Wow is all I have to say…surreal.
Drinks, Food, Plateau, Birthdays, Scale, Body, Oh My!
This weekend has not been the best in staying on track terms. I don’t regret my choices because I have had fun, but I have thought back and reflected as to why I made those choices in the first place.
I’ve been in plateau limbo for about 3, almost 4 weeks now. Ranging up and down in a 3-4lb range and it is extremely frustrating. I know weight loss slows down a lot when you get to those last few pesky pounds. Like I have said before, it’s not about an exact number, but I suspect I’d still like to lose about 10-15lbs. I still want to get leaner yet continue to tone.
Changes I have definitely noticed on my body are that my thighs and butt are far more toned than they were before. Granted, I still have jiggly bits there, but I know I have made a lot of progress. Not to give TMI here, but my thighs and butt are FAR less dimply than before! Also, I can see remnants of abs forming. If I tighten my stomach, I can see traces of abs. But I still have a bit of a pooch to get rid of. My arms, specially my triceps, are far more toned now. The bye-bye flap is fairly non-existent now!
And my clothes have also been fitting the same for those 3-4 weeks, too, so I know I’m not really losing inches, for those of you thinking I’m just going by the number on the scale. But the reason I mention all this is because I think perhaps deep down, I’ve slightly sabotaged myself. I don’t even know how to explain it exactly because it’s something I think I might have done subconsciously.

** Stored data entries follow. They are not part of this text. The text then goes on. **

-- ==== Sys2Proof/Machine/BlockRequests.lean ====
section
/-! DEFINITION. The commands of the host port (Table 11-4), areas Clips and cadences, Radio, Calls and Notes. -/

namespace Sys2Proof.Machine

/-! ## Clips (R119 to R121, R123, R124) -/

/-- A clip number within its range. -/
def clipInRange (clip : Byte) : Bool := decide (clip.toNat ≤ 31)

/-- Whether a clip is in use: a play names it (R118). -/
def State.clipInUse (s : State) (i : Nat) : Bool :=
  s.announce.plays.any (fun p => match p with
    | some play => play.clip == i
    | none => false)

/-- Whether some of the words from an offset are words of another clip that holds words (R119). -/
def State.overlaps (s : State) (i offset length : Nat) : Bool :=
  (List.range 32).any (fun k =>
    let c := s.clip k
    k != i && c.state.holdsWords && decide (offset < c.offset + c.length ∧ c.offset < offset + length))

/-- Clip Load Begin, judged in R119's order. -/
def State.clipLoadBegin (s : State) (i offset length : Nat) : State × Status :=
  if 31 < i ∨ length = 0 ∨ 192000 < length ∨ offset % 8 ≠ 0 ∨ s.store.spaceOf .clip ≤ offset + length - 1 then
    (s, .badParameter)
  else if (s.clip i).state = .locked then (s, .locked)
  else if s.clipInUse i then (s, .busy)
  else if s.overlaps i offset length then (s, .overlap)
  else
    let c : Clip := { state := .loading, offset := offset, length := length, received := 0, written := 0 }
    let begun := (s.dropBuffer i).onClip i (fun _ => c)
    ({ begun with announce.loads := s.announce.loads.set i s.announce.nextLoad,
                  announce.nextLoad := s.announce.nextLoad + 1 }, .ok)

/-- Clip Load Begin (R119). -/
def execClipLoadBegin (clip : Byte) (offset length : BitVec 24) (s : State) : Host.Outcome State Fault Refusal :=
  s.hostCommand 15 (fun t => plain (t.clipLoadBegin clip.toNat offset.toNat length.toNat))

/-- Clip Data, judged in R120's order. -/
def State.clipData (s : State) (i : Nat) (samples : List Sample) : State × Status :=
  let c := s.clip i
  if 31 < i ∨ samples.isEmpty ∨ 64 < samples.length
      ∨ (c.state = .loading ∧ c.length < c.received + samples.length) then (s, .badParameter)
  else if c.state ≠ .loading then (s, .wrongState)
  else if 4 ≤ (s.store.queue .loading).length ∨ (s.announce.bufferClip.isSome ∧ s.announce.bufferClip ≠ some i)
      ∨ 128 < s.announce.buffer.length + samples.length then (s, .busy)
  else
    let joined := { s with announce.buffer := s.announce.buffer ++ samples, announce.bufferClip := some i }
    ((joined.onClip i (fun c => { c with received := c.received + samples.length })).feedLoader, .ok)

/-- Clip Data (R120). -/
def execClipData (clip : Byte) (samples : List Sample) (s : State) : Host.Outcome State Fault Refusal :=
  s.hostCommand 16 (fun t => plain (t.clipData clip.toNat samples))

/-- Clip Load End (R121). -/
def State.clipLoadEnd (s : State) (i : Nat) : State × Status :=
  let c := s.clip i
  if c.state ≠ .loading then (s, .wrongState)
  else if c.received < c.length then (s, .short)
  else if c.written ≠ c.length then (s, .busy)
  else (s.onClip i (fun c => { c with state := .ready, received := 0, written := 0 }), .ok)

/-- Clip Load End (R121). -/
def execClipLoadEnd (clip : Byte) (s : State) : Host.Outcome State Fault Refusal :=
  s.hostCommand 17 (checked (clipInRange clip) (fun t => plain (t.clipLoadEnd clip.toNat)))

/-- Clip Lock (R121). -/
def State.clipLock (s : State) (i : Nat) : State × Status :=
  if (s.clip i).state = .ready then (s.onClip i (fun c => { c with state := .locked }), .ok) else (s, .wrongState)

/-- Clip Lock (R121). -/
def execClipLock (clip : Byte) (s : State) : Host.Outcome State Fault Refusal :=
  s.hostCommand 18 (checked (clipInRange clip) (fun t => plain (t.clipLock clip.toNat)))

/-- Clip Status (R123). -/
def execClipStatus (first count : Byte) (s : State) : Host.Outcome State Fault Refusal :=
  s.hostCommand 19 (checked (clipInRange first && decide (1 ≤ count.toNat ∧ count.toNat ≤ 32))
    (fun t => t.tellHost (t.clipResults first.toNat count.toNat)))

/-- The Play request (R124): OK returns the place. -/
def State.playRequest (s : State) (clip level repeats : Nat) : Answer :=
  if (s.clip clip).state.playable = false then s.refuse .wrongState
  else match s.startPlay clip level repeats .host with
    | some (place, started) => (started, .ok, inBytes 1 place)
    | none => s.refuse .playsFull

/-- Play (R124). -/
def execPlay (clip level repeats : Byte) (s : State) : Host.Outcome State Fault Refusal :=
  s.hostCommand 20 (checked (clipInRange clip && decide (level.toNat ≤ 63) && decide (1 ≤ repeats.toNat))
    (fun t => t.playRequest clip.toNat level.toNat repeats.toNat))

/-! ## Cadences (R127, R128, R131, R132) -/

/-- Cadence Set (R127). -/
def execCadenceSet (channel : Byte) (setup : CadenceSetup) (s : State) : Host.Outcome State Fault Refusal :=
  s.hostCommand 21 (fun t => plain (t.cadenceSet channel.toNat setup))

/-- Cadence Start (R128). -/
def execCadenceStart (channel : Byte) (s : State) : Host.Outcome State Fault Refusal :=
  s.hostCommand 22 (fun t => plain (t.cadenceStart channel.toNat))

/-- Cadence Stop (R131). -/
def execCadenceStop (channel : Byte) (s : State) : Host.Outcome State Fault Refusal :=
  s.hostCommand 23 (fun t => plain (t.cadenceStop channel.toNat))

/-- Read Cadence (R132). -/
def execReadCadence (channel : Byte) (s : State) : Host.Outcome State Fault Refusal :=
  s.hostCommand 24 (checked (decide (channel.toNat ≤ 7)) (fun t => t.tellHost (t.cadenceResults channel.toNat)))

/-! ## Radio (R137, R138, R149) -/

/-- Blend Enable (R137). -/
def execBlendEnable (s : State) : Host.Outcome State Fault Refusal :=
  s.hostCommand 25 (fun t => plain t.blendEnable)

/-- Blend Disable (R137). -/
def execBlendDisable (s : State) : Host.Outcome State Fault Refusal :=
  s.hostCommand 26 (fun t => (t.blendDisable, .ok, []))

/-- Tuned (R138). -/
def execTuned (s : State) : Host.Outcome State Fault Refusal := s.hostCommand 27 (fun t => plain t.tuned)

/-- Read Blend (R149). -/
def execReadBlend (s : State) : Host.Outcome State Fault Refusal :=
  s.hostCommand 28 (fun t => t.tellHost t.blendResults)

/-! ## Calls (R157, R158, R167) -/

/-- The fields of a CALL that uses none (R157). -/
def noCallFields : CallFields := { downlink := 255, uplink := 255, reference := 255, mic := 255, zones := 0 }

/-- A call id within its range. -/
def callInRange (id : Byte) : Bool := decide (id.toNat ≤ 1)

/-- A call request (R157): its CALL is queued in MEMBER. -/
def callRequest (inRange : Bool) (id action : Byte) (fields : State → CallFields) : State → Answer :=
  checked inRange (fun t => t.asMember (fun u => u.queueHost (.call id action (fields u)) false none))

/-- Call Ring (R157): the downlink is the own stream of the local index. -/
def execCallRing (id index : Byte) (zones : ZoneSet) (s : State) : Host.Outcome State Fault Refusal :=
  s.hostCommand 29 (callRequest (callInRange id && decide (index.toNat ≤ 3)) id 0
    (fun t => { noCallFields with downlink := BitVec.ofNat 8 (t.ownStream index.toNat), zones := zones }))

/-- Call Answer (R157): the uplink is the mic station's stream of the local index. -/
def execCallAnswer (id mic index reference : Byte) (s : State) : Host.Outcome State Fault Refusal :=
  s.hostCommand 30 (callRequest
    (callInRange id && decide (mic.toNat ≤ 15) && decide (index.toNat ≤ 3) && streamOrNone reference) id 1
    (fun _ => { noCallFields with uplink := BitVec.ofNat 8 (mic.toNat * 4 + index.toNat), reference := reference,
                                  mic := mic }))

/-- Call Hold (R157). -/
def execCallHold (id : Byte) (s : State) : Host.Outcome State Fault Refusal :=
  s.hostCommand 31 (callRequest (callInRange id) id 2 (fun _ => noCallFields))

/-- Call Resume (R157). -/
def execCallResume (id : Byte) (s : State) : Host.Outcome State Fault Refusal :=
  s.hostCommand 32 (callRequest (callInRange id) id 3 (fun _ => noCallFields))

/-- Call Zones (R157). -/
def execCallZones (id : Byte) (zones : ZoneSet) (s : State) : Host.Outcome State Fault Refusal :=
  s.hostCommand 33 (callRequest (callInRange id) id 4 (fun _ => { noCallFields with zones := zones }))

/-- Call End (R157). -/
def execCallEnd (id : Byte) (s : State) : Host.Outcome State Fault Refusal :=
  s.hostCommand 34 (callRequest (callInRange id) id 5 (fun _ => noCallFields))

/-- Read Calls (R158). -/
def execReadCalls (s : State) : Host.Outcome State Fault Refusal :=
  s.hostCommand 35 (fun t => t.tellHost (t.callItem 0 ++ t.callItem 1))

/-- Read Canceller (R167). -/
def execReadCanceller (s : State) : Host.Outcome State Fault Refusal :=
  s.hostCommand 36 (fun t => t.tellHost t.cancellerResults)

/-! ## Notes (R172, R173, R175) -/

/-- Whether a station may be sent a note (R173): another, present, with the ATTENDED role. -/
def State.takesNotes (s : State) (target : Nat) : Bool :=
  target != s.number && (s.tables.station target).present && (s.tables.station target).roles.attended

/-- Note Send in MEMBER (R173). -/
def State.noteRequest (s : State) (target total : Nat) (data : List Byte) : Answer :=
  if s.takesNotes target = false then s.refuse .noStation
  else if s.note.outbound.state.isSending then s.refuse .busy
  else (s.beginNote target total data, .ok, [])

/-- Note Send (R173). Data that are not as many bytes as the total length says make a request of the wrong length
(R176, log 35). -/
def execNoteSend (target : Byte) (total : BitVec 16) (data : List Byte) (s : State) :
    Host.Outcome State Fault Refusal :=
  if data.length = total.toNat then
    s.hostCommand 37 (checked (decide (target.toNat ≤ 15) && decide (1 ≤ total.toNat ∧ total.toNat ≤ 256))
      (fun t => t.asMember (fun u => u.noteRequest target.toNat total.toNat data)))
  else .next (s.act (fun t => t.shiftOut.respond 37 .badRequest []))

/-- Note Read (R172): the box becomes FREE with its last byte. -/
def State.noteRead (s : State) (offset count : Nat) : Answer :=
  match s.note.box with
  | .full sender total _ data =>
    if total ≤ offset then s.refuse .badParameter
    else
      let results := inBytes 1 sender ++ inBytes 2 total
        ++ listed (noteBytes data total offset count) (fun b => [b])
      let left := if total ≤ offset + count then { s with note.box := .free } else s
      (left, .ok, results)
  | _ => s.refuse .wrongState

/-- Note Read (R172). -/
def execNoteRead (offset count : Byte) (s : State) : Host.Outcome State Fault Refusal :=
  s.hostCommand 38 (checked (decide (1 ≤ count.toNat ∧ count.toNat ≤ 64))
    (fun t => t.noteRead offset.toNat count.toNat))

/-- Note Status (R175). -/
def execNoteStatus (s : State) : Host.Outcome State Fault Refusal :=
  s.hostCommand 39 (fun t => t.tellHost t.noteResults)

end Sys2Proof.Machine
end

This weekend thus far has not been too primal. I am a clear believer in the 80/20 rule that MDA states, but I usually like to stay at 90/10 to be safe, and that hasn’t been happening lately. Here’s an example for last night’s drink list:
- 1 Vodka Water
- 3 Bud Lights
- 2 Washington Apple Shots
- 1 Leinenkugel Sunset Wheat beer
My food was on point yesterday but all those drinks are definitely not primal-friendly. And now today, I didn’t have a drink, but boy did I stray from the primal grounds in food:
- Carne Asada (primal but had lots)
- Chicken (primal but had lots)
- Corn cob (NOT primal)
- Strawberry + Almond + Baby Greens Salad (primal)

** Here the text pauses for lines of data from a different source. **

/-- A region places one of its rows in a bank at a bank row (R81). -/
def regionPlaces (g : Region) (bank row : Nat) : Prop :=
  ∃ k, k < g.rows ∧ bank = g.firstBank + k % g.group ∧ row = g.firstRow + k / g.group

/-- The rows of a client's space under a region plan (R81). -/
def spaceRows (regions : List Region) (c : Client) : Nat :=
  ((regions.filter (fun g => g.client == c)).map (fun g => g.rows)).sum

/-- A region plan that is consistent (R82). -/
def planFits (r : StartUpRecord) : Prop :=
  (∀ g, g ∈ r.regions → regionFits g)
    ∧ r.regions.Pairwise (fun g h => ∀ bank row, ¬(regionPlaces g bank row ∧ regionPlaces h bank row))
    ∧ ((∃ d, d ∈ r.zones ∧ d.pairs ≠ []) → 120 ≤ spaceRows r.regions .align)
    ∧ (r.roles.mics = true → 40 ≤ spaceRows r.regions .echo)
    ∧ (r.roles.tuner = true → 2 * (r.nominalDelay + 2368) ≤ 256 * spaceRows r.regions .blend)

/-- Zone definitions within Table 6-1, no id and no output pair given twice (R71, R98). -/
def zonesFit (r : StartUpRecord) : Prop :=
  (∀ d, d ∈ r.zones → d.id ≤ 15 ∧ 1 ≤ d.pairs.length ∧ d.pairs.length ≤ 3 ∧ d.duckDepth ≤ 30
      ∧ ∀ o, o ∈ d.pairs → o.pair ≤ 5 ∧ o.delay ≤ 2400 ∧ o.trim ≤ 63)
    ∧ r.zones.Pairwise (fun d e => d.id ≠ e.id)
    ∧ (r.zones.flatMap (fun d => d.pairs)).Pairwise (fun o q => o.pair ≠ q.pair)

/-- Autonomous routes to defined zones, no stream twice in a zone and no more than six to a zone (R117). -/
def routesFit (r : StartUpRecord) : Prop :=
  (∀ t, t ∈ r.routes → t.zone ≤ 15 ∧ t.stream ≤ 63 ∧ t.level ≤ 63 ∧ ∃ d, d ∈ r.zones ∧ d.id = t.zone)
    ∧ r.routes.Pairwise (fun t v => ¬(t.zone = v.zone ∧ t.stream = v.stream))
    ∧ ∀ z, (r.routes.filter (fun t => t.zone == z)).length ≤ 6

/-- An autonomous offer whose binding and kind go together by Table 3-5 and that the station's zones and roles allow (R182). -/
def offerFits (r : StartUpRecord) (o : AutonomousOffer) : Prop :=
  o.index ≤ 3 ∧ 1 ≤ o.channels ∧ o.channels ≤ 8 ∧ o.cls ≤ 3
    ∧ (match o.binding with
      | .input p => p ≤ 3 ∧ (o.kind = .programme ∨ o.kind = .voiceDownlink)
      | .blend => o.kind = .programme ∧ r.roles.tuner = true
      | .announce => o.kind = .announce
      | .uplink => o.kind = .voiceUplink ∧ r.roles.mics = true
      | .zoneMix z => z ≤ 15 ∧ o.kind = .reference ∧ ∃ d, d ∈ r.zones ∧ d.id = z ∧ d.kind = .openZone)
    ∧ (o.kind = .voiceDownlink ∨ o.kind = .voiceUplink → o.cls = 0 ∧ o.channels = 1)

/-- The fields of a record that R181 takes as valid (Table 11-7, R71, R82, R98, R117, R182). -/
def recordFits (r : StartUpRecord) : Prop :=
  r.station ≤ 15 ∧ r.zones.length ≤ 4 ∧ r.regions.length ≤ 12 ∧ 24000 ≤ r.nominalDelay ∧ r.nominalDelay ≤ 192000
    ∧ r.offers.length ≤ 4 ∧ r.routes.length ≤ 8 ∧ planFits r ∧ zonesFit r ∧ routesFit r
    ∧ (∀ o, o ∈ r.offers → offerFits r o) ∧ r.offers.Pairwise (fun o p => o.index ≠ p.index)

/-! ## The sample store (chapter 5) -/

/-- The head of a queue claims a row of a bank (R86): its burst has not begun. -/
def Store.claims (st : Store) (q : QueueId) (bank row : Nat) : Prop :=
  ∃ r rest word, st.queue q = r :: rest ∧ st.inFlight q = false ∧ st.named r = some (bank, row, word)

/-- The next step of a queue's head takes an opening (Table 5-6, R91): its bank is IDLE and its refresh not urgent. -/
def Store.wantsOpening (st : Store) (q : QueueId) : Bool :=
  match st.queue q with
  | [] => false
  | r :: _ => !st.inFlight q && (match st.named r with
    | some (b, _, _) => decide ((st.bank b).state = .idle ∧ (st.bank b).debt < 8)
    | none => false)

- Guacamole (primal but had lots)
- Pico de Gallo (primal)
- Flan de queso slice (NOT primal)
- Watermelon (primal - but sugary fruit)
Okay, so only two items on there were not primal but the flan was a huge red flag, and the reason corn is not primal is because it is technically a legume (same with peanuts). But flan, come on….can I say a sugar high?
ANYWAY, my point being that, even though it’s “birthday season” as I have mentioned many times, and I don’t want to completely miss out on celebrating, I still think it’s what’s keeping me in that plateau range. Having been eating primal for about 2-3 months now, my body recognizes when it has something that it has flushed out of its system and reacts by bloating when it consumes grains/wheat/artificial sugars. I ate all that food for lunch (basically my only meal because I munched throughout the day) and I can already feel the bloat now. And I was fairly bloated this morning from all the drinking the night before.
Bottom line folks, I can’t completely blame my straying on birthdays, it’s not their fault they were all born so close together and I don’t blame them for celebraitng. In the end it’s about me and knowing how my body now reacts to these foods. I will weigh myself tomorrow morning and I expect it to be in the higher end of my plateau range.
I will get it together, i just have to figure out how.
This jacket I have had for at least a couple years and I had bought it without trying it on and it turned out to squeeze the life out of my arms. To the point where I probably couldn’t hug someone all the way.
It fits great now!! I can hug whoever I want in it, even squeeze them! It’s the little joys like this that make it all worth the effort beyond feeling great inside!
Now onto celebrate my dad’s 60th birthday!